THE CORRELATION BETWEEN THE REMNANT PANCREATIC VOLUME AND POSTOPERATIVE ENDCRINE FUNCTION AFTER PANCREATICODUODENECTOMY
tatsuya yamazaki*, Takeshi Aoki, Tomotake Koizumi, Takahito Hirai, Kodai Tomioka, Tomoki Hakozaki, Yusuke Wada, Yoshihiko Tashiro, Koji Nogaki, Kosuke Yamada, Kazuhiro Matsuda, Tomokazu Kusano, Akira Fujimori, Yuta Enami, Masahiko Murakami
Department of Surgery, Division of General and Gastroenterological Surgery, showa university, Yokohama yabe, Kanaagawa, Japan
(Objectives) Diabetes mellitus is the most frequent complications occurring after pancreatectomy; although, only a few reports have evaluated the perioperative changes in pancreatic volume (PV) and the correlation with insulin secretion ability. C-peptide index (CPI) is reportedly a useful parameter to evaluate the endogenous insulin secretion ability. The present study aimed to evaluate the correlation between PV and CPI.
(Methods) From January 2018 to August 2018, 15 patients underwent pancreaticoduodenectomy (PD) in our department, with measurement of PV and CPI before and after the surgery. Dynamic computed tomography (CT) was performed using a 64-Multi-detector row CT scanner, and the axial images were reconstructed at a 0.75-mm section thickness for the measurement of PV. The CT volume data was transferred into workstation (SINAPSE VINCENT; FUJIFILM Medical, Inc., Tokyo, Japan), and the PV was analyzed as the region of interest (ROI). The remnant pancreas volume (RPV) was calculated within 7 days of surgery. The correlation between the change in perioperative PV and CPI were investigated. This study was approved by the institutional review board of the Showa University clinical trial center (No. 2664).

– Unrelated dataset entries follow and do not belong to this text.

-- ==== Sys2Proof/Tests/Slice0.lean ====
section
/-!
SUPPORT. The model's own tests: words of the opcode map that the spec's chapters spell out, ill-formed terms for each check of
WellFormed, single steps with results worked out from the spec by hand, and, for each obligation with hypotheses, operands
and states that meet all of them together (`test_met_…`). An equation among the hypotheses that only names a term is met by
that term and is not repeated here.
-/
namespace Sys2Proof.Tests
open Sys2Proof Sys2Proof.Machine
set_option Elab.async false

/-! ### Helpers -/

/-- Each word of 32 bits decodes to its instruction. -/
def readsAs (l : List (Nat × Instr)) : Bool := l.all fun p => decide (decodeTableWord 32 p.1 = some p.2)

/-- All of the list hold. -/
def met (l : List Bool) : Bool := l.all id

/-- `Issuable`, evaluated. -/
def issuableB (i : Instr) (s : State) (t : Thread) : Bool := decide (s.thread? = some t) && i.wf && hintsOk i t.hints

/-- `Issues`, evaluated. -/
def issuesB (i : Instr) (s : State) (t : Thread) : Bool := issuableB i s t && !t.atLastWord

/-- `Readable`, evaluated. -/
def readableB (t : Thread) (gs : List (BitVec 5)) (vs : List Nat) : Bool :=
  gs.all (fun r => t.gIsFull r && !t.gBad r) && vs.all (fun r => t.vIsFull r && !t.vBad r) && !(t.port.en && gs.contains 28)

theorem issuableB_spec (i : Instr) (s : State) (t : Thread) : issuableB i s t = true ↔ Issuable i s t := by
  constructor
  · intro h
    simp only [issuableB, Bool.and_eq_true, decide_eq_true_eq] at h
    exact ⟨h.1.1, h.1.2, h.2⟩
  · rintro ⟨h1, h2, h3⟩
    simp [issuableB, h1, h2, h3]

theorem issuesB_spec (i : Instr) (s : State) (t : Thread) : issuesB i s t = true ↔ Issues i s t := by
  constructor
  · intro h
    simp only [issuesB, Bool.and_eq_true, Bool.not_eq_true'] at h
    exact ⟨(issuableB_spec i s t).1 h.1, h.2⟩
  · rintro ⟨h1, h2⟩
    simp [issuesB, (issuableB_spec i s t).2 h1, h2]

theorem readableB_spec (t : Thread) (gs : List (BitVec 5)) (vs : List Nat) :
    readableB t gs vs = true ↔ Readable t gs vs := by
  constructor
  · intro h
    simp only [readableB, Bool.and_eq_true, List.all_eq_true, Bool.not_eq_true', Bool.and_eq_false_iff] at h
    refine ⟨fun r hr => (h.1.1 r hr).1, fun r hr => (h.1.2 r hr).1, fun hp hm => ?_, fun r hr => (h.1.1 r hr).2,
      fun r hr => (h.1.2 r hr).2⟩
    rcases h.2 with h | h
    · simp [hp] at h
    · simp_all
  · rintro ⟨h1, h2, h3, h4, h5⟩
    simp only [readableB, Bool.and_eq_true, List.all_eq_true, Bool.not_eq_true', Bool.and_eq_false_iff]
    refine ⟨⟨fun r hr => ⟨h1 r hr, h4 r hr⟩, fun r hr => ⟨h2 r hr, h5 r hr⟩⟩, ?_⟩
    cases hp : t.port.en
    · exact .inl rfl
    · exact .inr (by simpa using h3 hp)

/-- A fresh thread at 0x100 with the given g registers. -/
def tw (l : List (Nat × Word)) : Thread :=
  { Thread.start 1 with pc := 0x100, g := l.foldl (fun g e => g.set e.1 e.2) (List.replicate 32 0) }

/-- The machine up, with one thread, in slot 0 of core 0. -/
def on (t : Thread) : State := { State.reset with status := 2, slots := [(0, .busy t)] }

/-- The state that an outcome holds, if it is a next state. -/
def nextOf : Host.Outcome State Fault Refusal → Option State
  | .next s => some s
  | _ => none

/-- What the thread of slot 0 of core 0 is after instruction `i` of a thread `t` on its own. -/
def after (i : Instr) (t : Thread) : Option Thread := (nextOf (exec i (on t))).bind fun s => s.threadIn 0 0

/-! ### Words of the opcode map -/

/-- INT (R312): the words of ADD and SEXT as spec/15 has them. -/
theorem test_decode_int : readsAs [
    (0x04A32000, .add 5 3 4), (0x04A32001, .sub 5 3 4), (0x04A32002, .and 5 3 4), (0x04A32003, .or 5 3 4),
    (0x04A32004, .xor 5 3 4), (0x04A32005, .andn 5 3 4), (0x04A32006, .orn 5 3 4), (0x04A32007, .shl 5 3 4),
    (0x04A32008, .shr 5 3 4), (0x04A32009, .sra 5 3 4), (0x04A3200A, .rol 5 3 4), (0x04A3200B, .slt 5 3 4),
    (0x04A3200C, .sltu 5 3 4), (0x04A3200D, .seq 5 3 4), (0x04A3200E, .min 5 3 4), (0x04A3200F, .max 5 3 4),
    (0x04A32010, .minz 5 3 4), (0x04A32011, .maxz 5 3 4), (0x04E80012, .clz 7 8), (0x04E80013, .ctz 7 8),
    (0x04E80014, .popc 7 8), (0x04E80095, .sext 7 8 2), (0x04E80056, .zext 7 8 1)] = true := by decide

/-- MULDIV (R312). -/
theorem test_decode_muldiv : readsAs [
    (0x092A5800, .mul 9 10 11), (0x092A5801, .div 9 10 11), (0x092A5802, .divz 9 10 11), (0x092A5803, .rem 9 10 11),
    (0x092A5804, .remz 9 10 11), (0x092A5805, .mulh 9 10 11), (0x092A5806, .mulhz 9 10 11),
    (0x092A5807, .mulhsz 9 10 11)] = true := by decide
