-- ==== Sys2Proof/WellFormed.lean ====
section
/-!
DEFINITION. Which instructions are well formed as syntax: those a bundle can hold (a row that shares its OP code
with another is told apart by a field) and events whose arguments lie in the ranges the manual gives the things
they name. What a bundle's fields may hold without a trap is no matter of form: Machine/Checks.lean.
-/
namespace Sys2Proof

/-- fence takes its kind from SZ (R225, Table 6.5): the three rows are one OP code with SZ 0, 1 and 2. -/
def fenceKindOk (want : Sz) (a : MSlot) : Bool := a.sz == want

/-- mtr and mtr.sp share OP 0x06 and differ by MOD[7] (R318, Table 10.1). -/
def mtrKindOk (spill : Bool) (a : XSlot) : Bool := a.mod.getLsbD 7 == spill

/-- A die address names a die 0 to 23 (R122, R368). -/
def dieOk (die : Nat) : Bool := die % 32 < 24

/-- An issue phase is 0 to 3 (R23). -/
def phaseOk (phase : Nat) : Bool := phase < 4

/-- A lane or piece of an operation is one of 64 (R204), or a row of a copy (R301). -/
def laneOk (lane : Nat) : Bool := lane < 65536

/-- A host access through the window moves 1 to 64 bytes within one 128-byte line (R473). -/
def windowOk (offset len : Nat) : Bool := 1 ≤ len && len ≤ 64 && offset % 128 + len ≤ 128 && offset < 2 ^ 26

/-- A launch queue is one of 64 (R346). -/
def queueOk (q : Nat) : Bool := q < 64

/-- A group of wavelengths is one of four (R384). -/
def groupOk (g : Nat) : Bool := g < 4

/-- Well-formed instructions. -/
def Instr.wf : Instr → Bool
  | .fenceAcq a => fenceKindOk .b a
  | .fenceRel a => fenceKindOk .h a
  | .fenceFull a => fenceKindOk .w a
  | .mtr a => mtrKindOk false a
  | .mtrSp a => mtrKindOk true a
  | .phaseGrant core phase => dieOk (core / 64) && phaseOk phase
  | .compatAccept die => dieOk die
  | .homeAccess _ lane _ => laneOk lane
  | .replicaApply die _ => dieOk die
  | .predecessorRecheck _ q => queueOk q
  | .lossOfLight _ g => groupOk g
  | .lightBack _ g => groupOk g
  | .windowRead _ off len => windowOk off len
  | .windowWrite _ off bytes => windowOk off bytes.length
  | .pubFrameApply die => dieOk die
  | .barFrameApply die => dieOk die
  | .rekeyFrameApply die => dieOk die
  | _ => true

end Sys2Proof
end

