/-- A die. -/
structure Die where
  clock : List Nat
  rep : Table RepByte
  /-- Reorders whose records are yet to be written (R134, R447). -/
  reorders : List Switch
  tlb : List TlbEntry
  flagTab : Table DWord
  barTab : Table BarEntry
  /-- Frames forwarded by die 0 and not yet applied (R398), the last SEQ applied, and its wraps (R397). -/
  toApply : List (BitVec 512)
  lastSeq : Word
  wraps : Nat
  /-- The core cycle of the last application, plus 1 (R398), and the epoch that the die no longer accepts (R418). -/
  appliedCc : Nat
  closed : Nat
  /-- The bough cycle (plus 1) of the compatibility unit's last acceptances, and how many they were (R461). -/
  compatBc : Nat
  compatUsed : Nat
  /-- Record-engine registers (Table 15.1). -/
  logBase : DWord
  logCtl : DWord
  logWr : Nat
  logRd : Nat
  lostCnt : Nat
  gapLost : Nat
  gap : Bool
  diverged : Bool
  /-- Offsets of records written into the reserve and not yet consumed (RSV). -/
  reserve : List Nat
  playBase : DWord
  playLen : DWord
  /-- Records of the replay input already followed, by their number. -/
  played : List Nat
  trBase : DWord
  trCtl : DWord
  trWr : Nat
  trLost : Nat
  pgLost : Bool
  bufDrop : Bool
  lostVa : Nat
  /-- A LOSS record is due before the next trace record (R438). -/
  lossDue : Bool
  pending : List TraceRec
  /-- Bit c of DBGSTOP. -/
  dbgStop : Mask
  /-- TSEQ counters, by 4 × epoch + class (R415). -/
  tseq : Table Nat
  windows : List SeqWindow
  temp : BitVec 16
  power : BitVec 32
  mcast : Table McastEntry
  nextMcast : Nat
  /-- Multicast flits of the die's own that wait for room in the buffer. -/
  mcastWait : List Flit
  /-- Flits that have left the die; and flits that have come to it before older ones of their source and class (R376). -/
  nextFlit : Nat
  early : List Flit
  /-- By epoch: sealed flits that the die has sent and that have not been acknowledged (R418). -/
  owed : Table Nat
  deriving DecidableEq, Repr

/-! ### Links (12_fabric.md) -/

/-- One end of a link: its sending direction, and what it has received. -/
structure Link where
  en : Bool
  park : BitVec 4
  wthr : BitVec 16
  /-- Groups of the sending direction: active, failed, waking, parked. -/
  active : BitVec 4
  failed : BitVec 4
  waking : BitVec 4
  parked : BitVec 4
  /-- Wavelengths with light in the receiving direction. -/
  light : BitVec 16
  lols : Nat
  replayed : Nat
  nextSeq : BitVec 24
  unacked : List Flit
  /-- How many of `unacked` have been sent since the last replay began. -/
  sent : Nat
  /-- What waits to be sent, class by class in the order of each (R373); the class of the last flit taken, and control flits,
  which go first (R384, R385). -/
  queue : List Flit
  lastCls : BitVec 2
  control : List (List Byte)
  /-- The first sequence number that is cut under the present active set (R384). -/
  boundary : BitVec 24
  attempts : Nat
  down : Bool
  /-- Receiving direction: the last sequence in order, and a NAK owed. -/
  rxSeq : BitVec 24
  nakOwed : Bool
  /-- NAKs, loss notices (group, last in order) that have arrived at the sender, and the end of a pause. -/
  naks : List (BitVec 24)
  notices : List (Nat × BitVec 24)
  pauseTo : Option Nat
  wakeFrom : Option Nat
  parkWanted : Option (BitVec 4)
  /-- A change of the active set to come: the first sequence number to be cut under the new set, and whether the far end's control flit
  has agreed it (R384). -/
  pendingSet : Option (BitVec 24 × Bool) := none
  deriving DecidableEq, Repr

Spearman's rank correlation coefficient was applied to evaluate RPV and insulin secretion correlation. P < 0.05 was considered to be statistically significant. All JMP® 14 (SAS Institute Inc., Cary, NC, USA) was used for the analysis.
(Results) The median age of the subject was 67 years, with a sex ratio of 1:2 male/female, median BMI of 22, and postoperative complications of CD classification I/II/IIIa 1/2/4 cases. The mean preoperative PV(PPV)was 51.8 (12-110) mL, mean RPV was 25 (8.2-67) mL, pancreatic volume reduction rate (the reduced pancreas volume/the volume of the preoperative whole pancreas * 100) was 52% (25.7%-89.6%), mean preoperative CPI was 1.11 (0.05-2.12), and mean postoperative CPI was 0.73 (0.061-1.76). No correlation was noted between PPV and preoperative CPI (ρ = 0.453; p = 0.089), and a positive correlation was noted between RPV and postoperative CPI (ρ = 0.652; p = 0.0084). In multivariate analysis, preoperative CPI and RPV were significantly correlated with postoperative CPI.
(Conclusions) Our results suggest that the ability for endogenous insulin secretion is correlated with the residual pancreatic volume after PD. We believe that this finding will contribute to the management of diabetes mellitus after PD.